One limitation could be the lack of an atherosclerosis animal model in this study. However, the hypothesis we wanted to verify was if DECA could produce any changes on lipid profile in intact rats and if taurine could prevent these possible disturbances. AAS doping usually occurs in young normocholesterolemic people, and not all clinical (endocrine) conditions displaying high plasma androgen levels associate dyslipidemia in the initial phase. Another limitation could be the absence of physically trained animals, that otherwise would have better reflected AAS abuse in sporting milieu [22,28,30,31,35]. However, this would have again eluded the endocrine disorders associating elevated concentrations of plasma androgens. The absence of liver histological analysis in order to verify taurine’s beneficial action on DECA-induced damage, is another limitation which resulted from the study design, as tissue specimens haven’t been processed and stored for this type of examination. The small number of animals could also represent a limitation, nevertheless we reached statistical significance. The lipid changes observed in the AT group are obtained after concomitant administration of DECA and taurine, and not sequentially (first DECA, and then taurine in order to test the potential of taurine to reverse DECA negative effects).

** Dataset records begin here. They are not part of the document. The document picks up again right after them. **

theorem EngineTo.wireTo {s t : State} (hc : s.controlOk = true) (h : EngineTo s t) : WireTo s t := by
  have hrest := h.comesToRest hc
  cases h with
  | waits _ ht => subst ht; exact .nothing rfl rfl
  | hostWrite w _ _ _ _ ht =>
    subst ht
    exact .nothing (State.hostWrites_silent _ w).xport (by simp only [State.atLatch, (hostWrites_pc s.popHost w).1]; rfl)
  | hostRequest bs _ _ _ hpc _ hd ht =>
    have hidle : s.atLatch = false := State.atLatch_idle hpc
    have hsilent := exec_request_silent (by simp [decodeHost_port hd]) ht
    refine .nothing hsilent.xport ((hrest.not_atLatch hc hidle fun q n hpc' => ?_).trans hidle.symm)
    cases hpc.symm.trans hpc'
  | command q n c hpc hm ht =>
    subst ht
    rcases hm with hm | ⟨b, hm, _⟩
    · exact .shifts c rfl (State.not_atLatch hpc (by simp [hm])) ((State.atLatch_at rfl).mpr (latch_after_cmd hm))
    · exact .shifts c rfl (State.not_atLatch hpc (by simp [hm])) ((State.atLatch_at rfl).mpr (latch_after_cmdByte hm))
  | latch q n hpc hm ht =>
    subst ht
    have hnext : ({ s.latchCommand with pc := s.latchCommand.pc.next } : State).pc = .at q (n + 1) := congrArg Pc.next hpc
    have hcontrol : ({ s.latchCommand with pc := s.latchCommand.pc.next } : State).controlOk = true :=
      (State.controlOk_at hnext).mpr ⟨next_lt hm nofun, ((State.controlOk_at hpc).mp hc).2⟩
    exact .latches (State.settled_xport _) ((State.atLatch_at hpc).mpr hm)
      (State.settled_not_atLatch hcontrol (State.not_atLatch hnext (microAt_succ_ne_latch hm nofun nofun)))
  | wire q n w u hpc hm hu ht =>
    subst ht
    obtain ⟨hs, ht⟩ := hrest.not_atLatch_at hc hpc hm nofun nofun nofun
    rcases State.perform_issues hu with hx | ⟨op, hop, hx⟩
    · exact .nothing (u.advance_silent.xport.trans hx) (ht.trans hs.symm)
    · exact .issues op hop (u.advance_silent.xport.trans hx) hs ht
  | spiRequest q n bs _ _ _ hpc hm _ hd ht =>
    obtain ⟨hs, ht'⟩ := hrest.not_atLatch_at hc hpc hm nofun nofun nofun
    exact .nothing (exec_request_silent (by simp [decodeSpi_port hd]) ht).xport (ht'.trans hs.symm)
  | algorithmEnd q n ok _ hpc hm _ ht =>
    subst ht
    obtain ⟨hs, ht⟩ := hrest.not_atLatch_at hc hpc hm nofun nofun nofun
    exact .nothing (s.endAlgorithm_silent ok).xport (ht.trans hs.symm)
  | unsettled q n c hpc hm ht =>
    subst ht
    obtain ⟨hs, ht⟩ := hrest.not_atLatch_at hc hpc hm nofun nofun nofun
    exact .nothing s.settled_xport (ht.trans hs.symm)

/-! The operations issued (R173). -/

theorem latched_append : ∀ {l l' : List TOp}, latched l = true → latched l' = true → latched (l ++ l') = true
  | [], _, _, h' => h'
  | .ir _ :: .clk n :: rest, _, h, h' => by
    simp only [latched, Bool.and_eq_true, List.cons_append] at h ⊢
    exact ⟨h.1, latched_append (l := .clk n :: rest) h.2 h'⟩
  | .clk _ :: rest, _, h, h' | .dr _ _ _ _ :: rest, _, h, h' | .state _ :: rest, _, h, h' | .freq _ :: rest, _, h, h'
  | .flush :: rest, _, h, h' | .sleep _ :: rest, _, h, h' => latched_append (l := rest) h h'

/-- An operation that is no IR shift needs no latch clocks. -/
theorem latched_singleton {op : TOp} (hop : ∀ b, op ≠ .ir b) : latched [op] = true := by
  cases op with
  | ir b => exact absurd rfl (hop b)
  | _ => rfl

theorem endsInIr_iff {l : List TOp} : endsInIr l = true ↔ ∃ l' b, l = l' ++ [.ir b] := by
  constructor
  · intro h
    rcases List.eq_nil_or_concat l with rfl | ⟨l', op, rfl⟩
    · cases h
    · cases op with
      | ir b => exact ⟨l', b, List.concat_eq_append⟩
      | _ => simp [endsInIr] at h
  · rintro ⟨l', b, rfl⟩
    simp [endsInIr]

theorem endsInIr_append_singleton {op : TOp} (hop : ∀ b, op ≠ .ir b) (l : List TOp) : endsInIr (l ++ [op]) = false := by
  cases op with
  | ir b => exact absurd rfl (hop b)
  | _ => simp [endsInIr]

theorem inTable_of_not_ir {op : TOp} (hop : ∀ b, op ≠ .ir b) (o : OpCodes) : inTable o op = true := by
  cases op with
  | ir b => exact absurd rfl (hop b)
  | _ => rfl

/-! The invariant. -/

theorem State.wireOk_iff {s : State} : s.wireOk = true ↔
    latched s.settledOps = true ∧ endsInIr s.xport.issued = s.atLatch ∧
      s.xport.issued.all (inTable s.cfg.op) = true ∧ s.xport.performedOk := by
  simp only [State.wireOk, Bool.and_eq_true, beq_iff_eq, decide_eq_true_eq, and_assoc]
  rfl

theorem State.settledOps_elsewhere {s : State} (h : s.atLatch = false) : s.settledOps = s.xport.issued := by
  simp [State.settledOps, h]

theorem State.settledOps_atLatch {s : State} (h : s.atLatch = true) : s.settledOps = s.xport.issued.dropLast := by
  simp [State.settledOps, h]

theorem Transport.afterIssue_performedOk {x : Transport} (h : x.performedOk) (op : TOp) : (x.afterIssue op).performedOk := by
  by_cases hb : op.isBarrier = true
  · exact (Transport.afterIssue_performed hb x).le
  · simp only [Transport.afterIssue, hb, Bool.false_eq_true, if_false]
    exact Transport.issue_performedOk h op

/-- What a step does on the wire keeps the invariant of the wire. -/
theorem WireTo.wireOk {s t : State} (hcfg : t.cfg = s.cfg) (hs : s.wireOk = true) (h : WireTo s t) : t.wireOk = true := by
  obtain ⟨hlatched, hends, htable, hperformed⟩ := State.wireOk_iff.mp hs
  rw [State.wireOk_iff, hcfg]
  cases h with
  | nothing hx hl => simpa only [State.settledOps, hx, hl] using ⟨hlatched, hends, htable, hperformed⟩
  | shifts c hx hs ht =>
    rw [State.settledOps_elsewhere hs] at hlatched
    rw [State.settledOps_atLatch ht, ht, hx, Transport.shiftIR_issued]
    refine ⟨by simpa using hlatched, endsInIr_iff.mpr ⟨_, _, rfl⟩, ?_, Transport.issue_performedOk hperformed _⟩
    simpa [inTable, decodeCommandByte_isSome] using htable
  | latches hx hs ht =>
    obtain ⟨before, b, hissued⟩ := endsInIr_iff.mp (hends.trans hs)
    have hbefore : latched before = true := by simpa [State.settledOps_atLatch hs, hissued] using hlatched
    rw [State.settledOps_elsewhere ht, ht, hx, Transport.toggle_issued]
    refine ⟨?_, endsInIr_append_singleton (op := .clk latchClocks) nofun _, ?_, Transport.issue_performedOk hperformed _⟩
    · rw [hissued, List.append_assoc]
      exact latched_append hbefore rfl
    · simpa [inTable] using htable
  | issues op hop hx hs ht =>
    rw [State.settledOps_elsewhere hs] at hlatched
    rw [State.settledOps_elsewhere ht, ht, hx, Transport.afterIssue_issued]
    refine ⟨latched_append hlatched (latched_singleton hop), endsInIr_append_singleton hop _, ?_,
      Transport.afterIssue_performedOk hperformed op⟩
    rw [List.all_append, htable]
    simp [inTable_of_not_ir hop]

theorem State.perform_wireOk {s : State} (hs : s.wireOk = true) (hmoves : s.xport.moves = true) :
    (s.onXport Transport.perform).wireOk = true := by
  obtain ⟨hlatched, hends, htable, _⟩ := State.wireOk_iff.mp hs
  exact State.wireOk_iff.mpr ⟨hlatched, hends, htable, Transport.perform_performedOk hmoves⟩

/-- Settles O49: the transport performs what is queued, and each of the four things the engine can do on the wire keeps the
invariant. -/
theorem wireKept : Obligations.WireKept := by
  intro s t hc hs h
  rcases step_next h with ⟨hmoves, rfl⟩ | ⟨_, he⟩
  · exact State.perform_wireOk hs hmoves
  · exact (he.wireTo hc).wireOk (step_fixed hc h).cfg hs

end Sys2Proof.Machine
end

section
/-! PROOFS. Decoding and encoding agree: each instruction's bytes decode to it alone, and what decodes is nothing but the
encoding of a well-formed instruction; the command table with its default IR values (30_encoding.md R100, R114, R116, R131). -/

namespace Sys2Proof.Laws

open Machine (leBytes leWord)

/-! Decoding behind encoding. -/

theorem portRoundTrip (i : Instr) : PortRoundTrip.Statement i := by
  cases i with
  | opNoop => exact PortRoundTrip.opNoop
  | opEraseSram => exact PortRoundTrip.opEraseSram
  | opFinalize2 => exact PortRoundTrip.opFinalize2
  | opXferDone => exact PortRoundTrip.opXferDone
  | opFinalize1 => exact PortRoundTrip.opFinalize1
  | opReadIdcode => exact PortRoundTrip.opReadIdcode
  | opInitAddr => exact PortRoundTrip.opInitAddr
  | opReadUsercode => exact PortRoundTrip.opReadUsercode
  | opEnable => exact PortRoundTrip.opEnable
  | opSpiPassthrough => exact PortRoundTrip.opSpiPassthrough
  | opXferWrite => exact PortRoundTrip.opXferWrite
  | opDisable => exact PortRoundTrip.opDisable
  | opReload => exact PortRoundTrip.opReload
  | opExtFinal => exact PortRoundTrip.opExtFinal
  | opReadStatus => exact PortRoundTrip.opReadStatus
  | opFlashProgram => exact PortRoundTrip.opFlashProgram
  | opFlashErase => exact PortRoundTrip.opFlashErase
  | program offset unprotect => exact PortRoundTrip.program offset unprotect
  | reset => exact PortRoundTrip.reset
  | readIdCode => exact PortRoundTrip.readIdCode
  | readStatusRegister => exact PortRoundTrip.readStatusRegister
  | transfer command tx rl => exact PortRoundTrip.transfer command tx rl
  | waitUntil command mask expected bound verbose => exact PortRoundTrip.waitUntil command mask expected bound verbose

/-- Settles O1: a command's byte finds the command, as no two IR values are equal; a request's operands are read back from their
bytes. -/
theorem decodeOfEncode : Obligations.DecodeOfEncode := fun o i ho hi rest => portRoundTrip i o ho hi rest

/-! Commands: encoding behind decoding. -/

@[simp] theorem port_instr (c : Cmd) : c.instr.port = .command := by cases c <;> rfl

@[simp] theorem wf_instr (c : Cmd) : c.instr.wf = true := by cases c <;> rfl

/-- A command is its IR value (R101). -/
@[simp] theorem encode_instr (o : OpCodes) (c : Cmd) : encode o c.instr = [o.code c] := by cases c <;> rfl

/-- What decodes at the command channel is the IR value of a command (R116). -/
theorem decodeCommand_ok {o : OpCodes} {bs rest : List Byte} {i : Instr} (h : decodeCommand o bs = .ok (i, rest)) :
    ∃ c, i = c.instr ∧ bs = o.code c :: rest := by
  rcases bs with _ | ⟨b, bs⟩
  · cases h
  · rcases hd : decodeCommandByte o b with _ | c
    · simp [decodeCommand, hd] at h
    · have hcode : (o.code c == b) = true := List.find?_some (p := fun d => o.code d == b) hd
      simp only [decodeCommand, hd] at h
      cases h
      exact ⟨c, rfl, by rw [eq_of_beq hcode]⟩

/-! Operands: encoding behind decoding (log 3). -/

/-- The bytes of the word of four bytes are those four (R77, R79). -/
theorem leBytes_leWord (b0 b1 b2 b3 : Byte) : leBytes (leWord b0 b1 b2 b3) = [b0, b1, b2, b3] := by
  have h0 : (leWord b0 b1 b2 b3).extractLsb' 0 8 = b0 := BitVec.extractLsb'_append_eq_right
  have h1 : (leWord b0 b1 b2 b3).extractLsb' 8 8 = b1 :=
    (BitVec.extractLsb'_append_eq_of_le (by decide)).trans BitVec.extractLsb'_append_eq_right
  have h2 : (leWord b0 b1 b2 b3).extractLsb' 16 8 = b2 :=
    (BitVec.extractLsb'_append_eq_of_le (by decide)).trans
      ((BitVec.extractLsb'_append_eq_of_le (by decide)).trans BitVec.extractLsb'_append_eq_right)
  have h3 : (leWord b0 b1 b2 b3).extractLsb' 24 8 = b3 :=
    (BitVec.extractLsb'_append_eq_of_le (by decide)).trans
      ((BitVec.extractLsb'_append_eq_of_le (by decide)).trans BitVec.extractLsb'_append_eq_left)
  rw [leBytes, h0, h1, h2, h3]

theorem decodeFlag_ok {code b : Byte} {f : Bool} (h : decodeFlag code b = .ok f) : b = encodeFlag f := by
  unfold decodeFlag at h
  split at h
  · cases h; assumption
  · split at h
    · cases h; assumption
    · cases h

theorem decodeWriteBytes_ok {flag : Byte} {bs rest : List Byte} {tx : Option (List Byte)}
    (h : decodeWriteBytes flag bs = .ok (tx, rest)) :
    flag = encodeFlag tx.isSome ∧ bs = encodeWriteBytes tx ++ rest ∧ ∀ l, tx = some l → l.length < 2 ^ 32 := by
  unfold decodeWriteBytes at h
  split at h
  · cases h; exact ⟨by assumption, rfl, nofun⟩
  · split at h
    · split at h
      · rename_i n0 n1 n2 n3 bs
        simp only [] at h
        split at h
        · rename_i hle
          cases h
          have hlen : (bs.take (leWord n0 n1 n2 n3).toNat).length = (leWord n0 n1 n2 n3).toNat :=
            List.length_take_of_le hle
          refine ⟨by assumption, ?_, ?_⟩
          · rw [encodeWriteBytes, hlen, BitVec.ofNat_toNat, BitVec.setWidth_eq, leBytes_leWord, List.append_assoc,
              List.take_append_drop]
            rfl
          · rintro l ⟨⟩
            rw [hlen]
            exact (leWord n0 n1 n2 n3).isLt
        · cases h
      · cases h
    · cases h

The experimental design of the present study was set to investigate the potential of taurine to prevent the occurrence of negative effects induced by DECA administration.

6. Conclusions

Our study highlights a detrimental influence of DECA in high doses on lipid profile, increasing plasma TG and decreasing plasma HDL-C levels. DECA also decreased TGh and tended to increase NEFA levels in the liver, suggesting an enhancement of hepatic triglyceride lipase synthesis. Taurine supplementation partially prevented the occurrence of these negative effects of steroids on lipids, significantly decreasing the values of TG to control level, and tending to alleviate HDL-C and NEFA variations. On the other hand, taurine seems to exert no influence in control rats. In the light of the clear evidence regarding the proved safety of taurine administration in humans, our study raises the assumption that taurine could be useful in certain circumstances associating chronic high levels of circulating androgens, like endocrine disorders or AAS abuse in athletes. It remains to be verified whether taurine could have a potential health benefit in situations related to AAS misuse, since it represents an important ingredient in boost-energy beverages and it could be a convenient option in individuals not responding to medical AAS-dropout recommendation. Certainly, more data are needed in order to identify taurine as a really useful dietary supplement in counteracting the harmful effects of supraphysiological AAS administration. Recent studies (summarized in ref [45]) highlighted the potential of microRNAs (miRNAs) molecules to become biomarkers of AAS use/abuse and to develop new tools in the anti-doping fight. In this context, further studies are needed to identify specific miRNAs DECA or taurine-dependent, molecules that are able to modulate the expression of key proteins and their transcriptional regulators involved in lipid metabolism. These miRNAs molecules could become potential targets for epigenetic therapies to stop or reverse damages induced by AAS consumption. Furthermore, the association of aerobic / anaerobic activity with the combined use of DECA and taurine could simulate the real circumstances of steroid abuse.